Problem requirements: Using the records below, output the stretch that opens with the line containing "(a >>> (imm % 64))" and closes with the line containing "have done. -/", exactly and including both lines, with nothing more.

── Data supplied ──

-- ==== Sys2Proof/Machine/Mould.lean ====
section
/-!
DEFINITION. Mould instructions (R459 to R463): the micro-operations of a row, run as one instruction.
-/

namespace Sys2Proof.Machine

/-- A mould instruction under way: the start values of rd, ra and rb, IMM9, the flags at its start, t0 to t7, the values
that rd, ra and rb take at its end, the flags and DCV at its end, the stores to perform, micro-operations still to skip,
and the machine, which only its loads change before the end. -/
structure MouldRun where
  st : State
  rd : Word
  ra : Word
  rb : Word
  imm9 : Word
  f0 : Flags
  t : List Word := List.replicate 8 0
  outs : List (Option Word) := [none, none, none]
  flags : Flags
  dcv : BitVec 17
  stores : List (Nat × Nat × Nat) := []
  skip : Nat := 0

/-- A source (R460). -/
def MouldRun.src (m : MouldRun) (code : Nat) (imm13 : BitVec 13) : Word :=
  match code with
  | 8 => m.rd
  | 9 => m.ra
  | 10 => m.rb
  | 11 => m.f0.word.setWidth 64
  | 12 => imm13.signExtend 64
  | 13 => 0
  | 14 => m.imm9
  | k => m.t.getD k 0

/-- A result at its destination: t0 to t7 at once, rd, ra and rb at the end, 13 nowhere. -/
def MouldRun.dst (m : MouldRun) (code : Nat) (v : Word) : MouldRun :=
  if code < 8 then { m with t := m.t.set code v }
  else if code ≤ 10 then { m with outs := m.outs.set (code - 8) (some v) }
  else m

/-- The flags that a micro-operation with SETF leaves take effect at the end (R461). -/
def MouldRun.setF (m : MouldRun) (setf : Bool) (f : Flags) : MouldRun := if setf then { m with flags := f } else m

/-- An addition or a subtraction: the flags and DCV of the matching instruction (R443). -/
def MouldRun.add (m : MouldRun) (dst : Nat) (setf : Bool) (a b : Word) (c sub : Bool) : MouldRun :=
  let m1 := (m.dst dst (sumOf a b c)).setF setf (m.flags.sum a b c)
  if setf then { m1 with dcv := dcvOf a b c sub } else m1

/-- The low 8, 4 or 2 octets of a value reversed. -/
def swapOctets (a : Word) (k : Nat) : Word :=
  BitVec.ofNat 64 (a.toNat / 256 ^ k * 256 ^ k + ofOctetsBE (octetsLE k a.toNat))

/-- A free value taken by a mould instruction (DESIGN CHOICE, log entry 12). -/
def MouldRun.free (m : MouldRun) : Word × MouldRun :=
  (BitVec.ofNat 64 (Config.freeNat m.st.blk.fresh),
    { m with st := { m.st with blk := { m.st.blk with fresh := m.st.blk.fresh + 1 } } })

/-- The flags under SETF of a word that no instruction matches, BSWAP or EXT: free flags (R460; DESIGN CHOICE, log
entry 52). -/
def MouldRun.freeFlags (m : MouldRun) (setf : Bool) : MouldRun :=
  if setf then let d := m.free; { d.2 with flags := d.2.flags.write d.1 } else m

/-- BSWAP by IMM13 0, 1 or 2; another IMM13 gives a free value (R460; DESIGN CHOICE, log entry 52). -/
def MouldRun.bswap (m : MouldRun) (dst : Nat) (setf : Bool) (a : Word) (imm : Nat) : MouldRun :=
  let d : Word × MouldRun := match imm with
    | 0 => (swapOctets a 8, m)
    | 1 => (swapOctets a 4, m)
    | 2 => (swapOctets a 2, m)
    | _ => m.free
  (d.2.dst dst d.1).freeFlags setf

/-- EXT: the bits of A from IMM13[5:0] on, IMM13[12:6] of them. -/
def extOf (a : Word) (imm : Nat) : Word :=
  (a >>> (imm % 64)) &&& BitVec.ofNat 64 (2 ^ (imm / 64) - 1)

/-- A load of a micro-operation, zero-extended. -/
def MouldRun.load (m : MouldRun) (n : Eng) (dst : Nat) (a : Word) (k : Nat) : Except Exc MouldRun × MouldRun :=
  match m.st.loadAt n a.toNat k with
  | (.ok v, t) => (.ok ({ m with st := t }.dst dst (BitVec.ofNat 64 v)), m)
  | (.error e, t) => (.error e, { m with st := t })

/-- A store of a micro-operation: checked now, performed at the end. -/
def MouldRun.store (m : MouldRun) (n : Eng) (a : Word) (k : Nat) (v : Word) : Except Exc MouldRun × MouldRun :=
  match m.st.storeFault n a.toNat k with
  | some e => (.error e, m)
  | none => (.ok { m with stores := m.stores ++ [(a.toNat, k, v.toNat)] }, m)

/-- One micro-operation (R460): what it leaves, or the exception with what its loads have done. -/
def MouldRun.uop (m : MouldRun) (n : Eng) (w : BitVec 32) : Except Exc MouldRun × MouldRun :=
  let imm := uopImm w
  let a := m.src (uopA w) imm
  let b := m.src (uopB w) imm
  let d := uopDst w
  let sf := uopSetf w
  let at_ : Word := a + imm.signExtend 64
  let ok (x : MouldRun) : Except Exc MouldRun × MouldRun := (.ok x, m)
  match uopOp w with
  | 0 => ok (m.dst d a)
  | 1 => ok (m.add d sf a b false false)
  | 2 => ok (m.add d sf a b m.f0.c false)
  | 3 => ok (m.add d sf a (~~~b) true true)
  | 4 => ok (m.add d sf a (~~~b) m.f0.c true)
  | 5 => ok ((m.dst d (a &&& b)).setF sf (m.flags.logic (a &&& b)))
  | 6 => ok ((m.dst d (a ||| b)).setF sf (m.flags.logic (a ||| b)))
  | 7 => ok ((m.dst d (a ^^^ b)).setF sf (m.flags.logic (a ^^^ b)))
  | 8 => ok ((m.dst d (Shift.apply .shl a (b.toNat % 64))).setF sf (m.flags.shift .shl a (b.toNat % 64)))
  | 9 => ok ((m.dst d (Shift.apply .shr a (b.toNat % 64))).setF sf (m.flags.shift .shr a (b.toNat % 64)))
  | 10 => ok ((m.dst d (Shift.apply .sar a (b.toNat % 64))).setF sf (m.flags.shift .sar a (b.toNat % 64)))
  | 11 => ok ((m.dst d (Shift.apply .ror a (b.toNat % 64))).setF sf (m.flags.shift .ror a (b.toNat % 64)))
  | 12 => ok ((m.dst d (a * b)).setF sf (m.flags.mul a b))
  | 13 => ok (m.bswap d sf a imm.toNat)
  | 14 => ok ((m.dst d (extOf a imm.toNat)).freeFlags sf)
  | 15 => ok ((m.dst d (clzOf a)).setF sf (m.flags.logic (clzOf a)))
  | 16 => ok ((m.dst d (popcOf a)).setF sf (m.flags.logic (popcOf a)))
  | 17 => m.load n d at_ 1
  | 18 => m.load n d at_ 2
  | 19 => m.load n d at_ 4
  | 20 => m.load n d at_ 8
  | 21 => m.store n at_ 1 b
  | 22 => m.store n at_ 2 b
  | 23 => m.store n at_ 4 b
  | 24 => m.store n at_ 8 b
  | 25 => ok (if m.f0.cond (BitVec.ofNat 4 (uopA w)) then { m with skip := imm.toNat % 32 } else m)
  | 26 => ok { m with flags := m.flags.write a }
  | _ => ok m

/-- The micro-operations of a row in order, those that SKIP names left out. -/
def MouldRun.run (m : MouldRun) (n : Eng) : List (BitVec 32) → Except Exc MouldRun × MouldRun
  | [] => (.ok m, m)
  | w :: ws =>
    if 0 < m.skip then MouldRun.run { m with skip := m.skip - 1 } n ws
    else
      match m.uop n w with
      | (.ok x, _) => x.run n ws
      | (.error e, x) => (.error e, x)

/-- The end of a mould instruction (R461): the stores in order, then rd, ra and rb, the flags and DCV. -/
def MouldRun.finish (m : MouldRun) (n : Eng) (mould : Nat) (rd ra rb : GReg) : State :=
  let s1 := m.stores.foldl (fun (t : State) x => t.storeDo n x.1 x.2.1 x.2.2) m.st
  let w (t : State) (i : Nat) (r : GReg) : State :=
    match m.outs.getD i none with
    | some v => t.setReg n r v
    | none => t
  let s2 := w (w (w s1 0 rd) 1 ra) 2 rb
  let s3 := s2.modCpu n fun c => { c with flags := { m.flags with e := c.flags.e }, dcv := m.dcv }
  ({ s3 with blk := s3.blk.add (Obj.mouldExecuted.eng n) 1 mould }.retire n).settle

/-- A mould instruction: EMULATE at A, reserved where its row is not VALID and on GD; else its row runs. An exception
at a micro-operation has the instruction's word in EADDR and leaves registers, flags and memory (R442, R459, R461). -/
def execMouldInstruction (n : Eng) (m : Fin 16) (rd ra rb : GReg) (imm9 : BitVec 9) (s : State) :
    Host.Outcome State Fault Refusal :=
  s.instr n fun s =>
    let o : Op := .mouldInstruction m rd ra rb imm9
    if s.priv n = .a || n.val = 11 || !s.blk.is (Obj.mouldValid.eng n) m then s.reserved n o
    else
      let len := s.blk.get (Obj.mouldLength.eng n) m
      let uops := s.blk.get (Obj.mouldUops.eng n) m
      let c := s.blk.cpu n
      let start : MouldRun :=
        { st := s, rd := s.reg n rd, ra := s.reg n ra, rb := s.reg n rb, imm9 := imm9.signExtend 64, f0 := c.flags
          flags := c.flags, dcv := c.dcv }
      match start.run n ((List.range len).map (uopWord uops)) with
      | (.ok x, _) => x.finish n m rd ra rb
      | (.error e, x) => x.st.raiseWord n e o

end Sys2Proof.Machine
end

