-- ==== Sys2Proof/Machine/Transmit.lean ====
section
/-!
DEFINITION. The commands of gathers, of transmission, of the radio front ends and of the regulatory region (R141 to
R167, R194 to R197, R251 to R257).
-/

namespace Sys2Proof.Machine

/-! ### Gathers -/

/-- GATHER_SELECT (R251, R252). -/
def execGatherSelect (t : Nat) (r : Radio) (users : Nat) (multiUser : Bool) (mimo dur : Nat) (picks : List Pick)
    (s : State) : Host.Outcome State Fault Refusal :=
  s.at t fun b => b.gatherSelect r users multiUser mimo dur picks

/-- GATHER_SEAL_DONE (R253, R308). -/
def execGatherSealDone (t gid : Nat) (s : State) : Host.Outcome State Fault Refusal := s.at t fun b => b.gatherSealed gid

/-- GATHER_AGE_EXPIRY (R255). -/
def execGatherAgeExpiry (t gid : Nat) (s : State) : Host.Outcome State Fault Refusal := s.at t fun b => b.gatherAged gid

/-! ### Transmission -/

/-- TX_COMMAND (R143, R149, R168, R204). -/
def execTxCommand (t : Nat) (r : Radio) (c : TxCmd) (s : State) : Host.Outcome State Fault Refusal :=
  s.at t fun b => b.txCommand r c

/-- TX_COMMIT (R253, R254). -/
def execTxCommit (t : Nat) (r : Radio) (s : State) : Host.Outcome State Fault Refusal := s.at t fun b => b.txCommit r

/-- PPDU_FIRST_SAMPLE (R253). -/
def execPpduFirstSample (t : Nat) (r : Radio) (s : State) : Host.Outcome State Fault Refusal :=
  s.at t fun b => b.firstSample r

/-- PPDU_TX_END: `detector` are the readings of the power detector, in 0.001 dB of dBm, by chain (R112, R150, R203). -/
def execPpduTxEnd (t : Nat) (r : Radio) (detector : List Int) (s : State) : Host.Outcome State Fault Refusal :=
  s.at t fun b => b.txEnd r detector

/-- RESPONSE_RECEIVED: the frames that the response acknowledges, and the MCS that the sequencer then chooses for
receivers (R112, R196, R255). -/
def execResponseReceived (t : Nat) (r : Radio) (acked : List Nat) (mcs : List (Nat × Nat)) (s : State) :
    Host.Outcome State Fault Refusal :=
  s.at t fun b => b.responseReceived r acked mcs

/-- RESPONSE_TIMEOUT, and the MCS that the sequencer then chooses (R196, R255). -/
def execResponseTimeout (t : Nat) (r : Radio) (mcs : List (Nat × Nat)) (s : State) : Host.Outcome State Fault Refusal :=
  s.at t fun b => b.responseTimeout r mcs

/-- RETRY_HOLD_EXPIRY (R197). -/
def execRetryHoldExpiry (t queue : Nat) (s : State) : Host.Outcome State Fault Refusal := s.at t fun b => b.holdEnd queue

/-! ### Synthesiser and calibration -/

/-- SYNTH_LOCK (R143). -/
def execSynthLock (t : Nat) (r : Radio) (s : State) : Host.Outcome State Fault Refusal := s.at t fun b => b.synthLock r

/-- LOCK_TIMEOUT_EXPIRY (R143). -/
def execLockTimeoutExpiry (t : Nat) (r : Radio) (s : State) : Host.Outcome State Fault Refusal :=
  s.at t fun b => b.lockTimeout r

/-- LOCK_LOST (R144). -/
def execLockLost (t : Nat) (r : Radio) (s : State) : Host.Outcome State Fault Refusal := s.at t fun b => b.lockLost r

/-- TUNE_WRITE: a port writes an object of 0x2000 of a radio, by its subindex (R141). -/
def execTuneWrite (t : Nat) (p : Port) (r : Radio) (sub value : Nat) (s : State) : Host.Outcome State Fault Refusal :=
  s.atAll t fun x => x.set p (Obj.tuneFreq.of r).idx sub noRow value

/-- TUNE_START (R141, R145, R173). -/
def execTuneStart (t : Nat) (r : Radio) (s : State) : Host.Outcome State Fault Refusal := s.at t fun b => b.tuneStart r

/-- CAL_SEGMENT_START; `ahead` are the ticks to the sequencer's next event (R146). -/
def execCalSegmentStart (t : Nat) (r : Radio) (kind chain ahead : Nat) (s : State) : Host.Outcome State Fault Refusal :=
  s.at t fun b => b.calStart r kind chain ahead

/-- CAL_SEGMENT_END; `last` tells that every segment of the calibration has completed (R145, R147). -/
def execCalSegmentEnd (t : Nat) (r : Radio) (last : Bool) (s : State) : Host.Outcome State Fault Refusal :=
  s.at t fun b => b.calEnd r last

/-- CAL_STARVE_EXPIRY (R148). -/
def execCalStarveExpiry (t : Nat) (r : Radio) (kind : Nat) (s : State) : Host.Outcome State Fault Refusal :=
  s.at t fun b => b.calStarve r kind

/-- CAL_PERIOD_EXPIRY: the period of a calibration has passed, or a temperature step calls for it (R145). -/
def execCalPeriodExpiry (t : Nat) (r : Radio) (kind : Nat) (tempStep : Bool) (s : State) :
    Host.Outcome State Fault Refusal :=
  s.at t fun b => b.calPeriod r kind tempStep

/-- PA_SUPPLY_READ (R150). -/
def execPaSupplyRead (t : Nat) (r : Radio) (mv : Nat) (s : State) : Host.Outcome State Fault Refusal :=
  s.at t fun b => b.paSupply r mv

/-! ### Coexistence -/

/-- COEX_IN_CHANGE (R155). -/
def execCoexInChange (t : Nat) (input : Fin 2) (level : Bool) (s : State) : Host.Outcome State Fault Refusal :=
  s.at t fun b => b.coexIn input.val level

/-- BLANK_TAIL_EXPIRY (R155). -/
def execBlankTailExpiry (t source : Nat) (s : State) : Host.Outcome State Fault Refusal :=
  s.at t fun b => b.blankOff source

/-! ### The regulatory region -/

/-- REGION_COMMIT: a port writes it; it is answered at once where it is refused, else after the flip (R161 steps 1 to
3). -/
def execRegionCommit (t : Nat) (p : Port) (crc : Nat) (s : State) : Host.Outcome State Fault Refusal :=
  s.atAll t fun x => x.setOne p Obj.regionCommit crc

/-- REGION_FLIP: the write that started the commit is then answered, and the commit point goes on (R161 step 4). -/
def execRegionFlip (t : Nat) (s : State) : Host.Outcome State Fault Refusal := s.at t Block.regionFlip

/-- SHADOW_LOAD: whether the active half checks, and the CRC read (R160, R161 step 5). -/
def execShadowLoad (t : Nat) (r : Radio) (activeOk : Bool) (crcRead : Nat) (s : State) : Host.Outcome State Fault Refusal :=
  s.at t fun b => b.shadowLoad r activeOk crcRead

/-- SHADOW_CRC_CHECK: whether the shadow and the active half check, and the CRC read (R160). -/
def execShadowCrcCheck (t : Nat) (r : Radio) (shadowOk activeOk : Bool) (crcRead : Nat) (s : State) :
    Host.Outcome State Fault Refusal :=
  s.at t fun b => b.shadowCheck r shadowOk activeOk crcRead

/-- REGION_CLEAR: a port writes 1 (R162). -/
def execRegionClear (t : Nat) (p : Port) (s : State) : Host.Outcome State Fault Refusal :=
  s.atAll t fun x => x.setOne p Obj.regionClear 1

/-- RADAR_DETECTED: the subchannels of a mask (R164). -/
def execRadarDetected (t mask : Nat) (s : State) : Host.Outcome State Fault Refusal := s.at t fun b => b.radar mask

/-- CAC_EXPIRY (R164). -/
def execCacExpiry (t : Nat) (s : State) : Host.Outcome State Fault Refusal := s.at t Block.cacEnd

/-- NOP_EXPIRY: the bar of a subchannel ends (R164). -/
def execNopExpiry (t sub : Nat) (s : State) : Host.Outcome State Fault Refusal := s.at t fun b => b.nopEnd sub

/-- TEST_MODE_WRITE: a port writes TEST_MODE of a radio (R165). -/
def execTestModeWrite (t : Nat) (p : Port) (r : Radio) (value : Nat) (s : State) : Host.Outcome State Fault Refusal :=
  s.atAll t fun x => x.setOne p (Obj.testMode.of r) value

end Sys2Proof.Machine
end

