-- ==== Sys2Proof/Machine/Step.lean ====
section
/-!
DEFINITION. The step: the command at the front of the queue takes its effect. With no command waiting the block idles
(DESIGN CHOICE, log entry 10).
-/

namespace Sys2Proof.Machine

/-- One step of the block. -/
def step (s : State) : Host.Outcome State Fault Refusal :=
  match s.pending with
  | [] => .next s
  | c :: rest => exec c { s with pending := rest }

/-- The state with the command that a table word spells at the front of its queue. -/
def State.withFetchWord (s : State) (nbits w : Nat) : State :=
  match Sys2Proof.decodeTableWord nbits w with
  | some c => { s with pending := c :: s.pending }
  | none => s

end Sys2Proof.Machine
end

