/-- Descriptor rings and the sampler (R287 to R292): only the ring's engine moves its HEAD and TAIL; a doorbell out of
range is refused, one descriptor taken moves HEAD past it and writes nothing but that descriptor; the fill of a receive
ring writes its descriptor at TAIL; a HEAD write delivers; a sample that is due shows every queue's depth; a read of a
maximum restarts it, and HIST_CLEAR zeroes every bin. Where it goes past the manual it rests on the model's choices of
log entries 44, 127, 128, 132 and 197. -/
def Obligations.RingsMoveDescriptorsAndTheSamplerCounts : Prop :=
  (∀ (s : State) (t row v : Nat) (p : Port),
    let b := s.blk.tick t
    let x : State := { s with blk := b }
    (s.blk.frozen = false →
      (b.portOpen p = false → Takes (.txRingDoorbell t p row v) s fun y => y = b) ∧
      (b.portOpen p → b.pointIdle = false → Takes (.txRingDoorbell t p row v) s fun y =>
        y = b.enqueueAsk (b.waitOf p (.write 0x4410 5 row 2 v .plain))) ∧
      (b.portOpen p → b.pointIdle →
        (∀ e, b.checkWrite p 0x4410 5 row 2 v = .error e → Takes (.txRingDoorbell t p row v) s fun y =>
          y = b.answered p 0x4410 5 row e 0) ∧
        (∀ r k, b.checkWrite p 0x4410 5 row 2 v = .ok (r, k) → exec (.txRingDoorbell t p row v) s =
          .next ({ (x.doorbell k v).2 with
            blk := (x.doorbell k v).2.blk.answered p 0x4410 5 row (x.doorbell k v).1 0 } : State).settle)) ∧
      (b.rxRing row = false ∨ (b.get Obj.ringTail row + 1) % b.get Obj.ringSize row = b.get Obj.ringHead row →
        Takes (.rxRingFill t row) s fun y => y = b) ∧
      (∀ f c, b.rxRing row → (b.get Obj.ringTail row + 1) % b.get Obj.ringSize row ≠ b.get Obj.ringHead row →
        b.rxPick row (b.frames.length + 1) = (some f, c) →
        ∃ u : State, exec (.rxRingFill t row) s = .next u.settle ∧ u.pending = s.pending ∧ u.regs = s.regs ∧
          u.mem = memStore s.mem (b.get Obj.ringBase row + 16 * (b.get Obj.ringTail row % b.get Obj.ringSize row))
            (octetsLE 16 (b.rxDescriptor f)) ∧
          u.blk.fwd.filled = c.fwd.filled ++ [(row, b.get Obj.ringTail row, f.id)] ∧
          u.blk.get Obj.ringTail row = (b.get Obj.ringTail row + 1) % b.get Obj.ringSize row) ∧
      (b.coreA = false ∨ b.now < b.sampleDue → Takes (.samplePass t) s fun y => y = b) ∧
      (b.coreA → b.sampleDue ≤ b.now → Takes (.samplePass t) s fun y =>
        y.get Obj.sampleLate =
          (if b.sampleDue < b.now then Obj.sampleLate.raised (b.get Obj.sampleLate + 1) else b.get Obj.sampleLate) ∧
          y.fwd.sampleDue = some (b.sampleDue + us (b.get Obj.samplePeriod)) ∧
          ∀ q < 5632, y.get Obj.sampDepthFrames q = (b.frames.filter fun f => f.queue = q).length)) ∧
    Writes (.rxRingHeadWrite t p row v) s t p 0x4410 4 row 2 v (fun y _ k => y.writeRxHead k v) ∧
    Reads (.maxOctetsRead t p 4 row) s t p 0x4701 4 row (fun y r k => (y.get r k, y.put r 0 k)) ∧
    Reads (.maxOctetsRead t p 5 row) s t p 0x4701 5 row (fun y r k => (y.get r k, y.put r 0 k)) ∧
    Writes (.histClear t p row) s t p 0x4702 4 row 1 1 (fun y _ k => (0, y.clearHist k))) ∧
  (∀ (w : Block) (p : Port) (row v : Nat), w.mode.entry = none → w.recovery = false → w.domainOn (ownerOf 0x4410 5) → row < 96 →
    (portEng p ≠ row / 8 ∨ 4 ≤ row % 8 → w.checkWrite p 0x4410 5 row 2 v = .error 3) ∧
    (portEng p ≠ row / 8 ∨ row % 8 < 4 → w.checkWrite p 0x4410 4 row 2 v = .error 3)) ∧
  (∀ (w : Block) (h i : Nat), h < 16 → i < 32 → (w.clearHist h).get (binReg i) h = 0) ∧
  (∀ (s : State) (row tail i : Nat), row < 96 →
    (s.blk.get Obj.ringSize row ≤ tail → s.doorbell row tail = (6, s)) ∧
    (tail < s.blk.get Obj.ringSize row → s.blk.is Obj.ringEnable row = false ∨ s.blk.mode.acc.engine = false →
      s.doorbell row tail = (0, { s with blk := s.blk.put Obj.ringTail tail row })) ∧
    (s.takeDesc row i).blk.get Obj.ringHead row = (i + 1) % s.blk.get Obj.ringSize row ∧
    (let a := s.blk.get Obj.ringBase row + 16 * (i % s.blk.get Obj.ringSize row)
      ∀ x, x < a ∨ a + 16 ≤ x → memGet (s.takeDesc row i).mem x = memGet s.mem x)) ∧
  ∀ (w : Block) (row head : Nat), w.get Obj.ringSize row ≤ head → w.writeRxHead row head = (6, w)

───

Result of the exercise:
  (a >>> (imm % 64)) &&& BitVec.ofNat 64 (2 ^ (imm / 64) - 1)

/-- A load of a micro-operation, zero-extended. -/
def MouldRun.load (m : MouldRun) (n : Eng) (dst : Nat) (a : Word) (k : Nat) : Except Exc MouldRun × MouldRun :=
  match m.st.loadAt n a.toNat k with
  | (.ok v, t) => (.ok ({ m with st := t }.dst dst (BitVec.ofNat 64 v)), m)
  | (.error e, t) => (.error e, { m with st := t })

/-- A store of a micro-operation: checked now, performed at the end. -/
def MouldRun.store (m : MouldRun) (n : Eng) (a : Word) (k : Nat) (v : Word) : Except Exc MouldRun × MouldRun :=
  match m.st.storeFault n a.toNat k with
  | some e => (.error e, m)
  | none => (.ok { m with stores := m.stores ++ [(a.toNat, k, v.toNat)] }, m)

/-- One micro-operation (R460): what it leaves, or the exception with what its loads have done. -/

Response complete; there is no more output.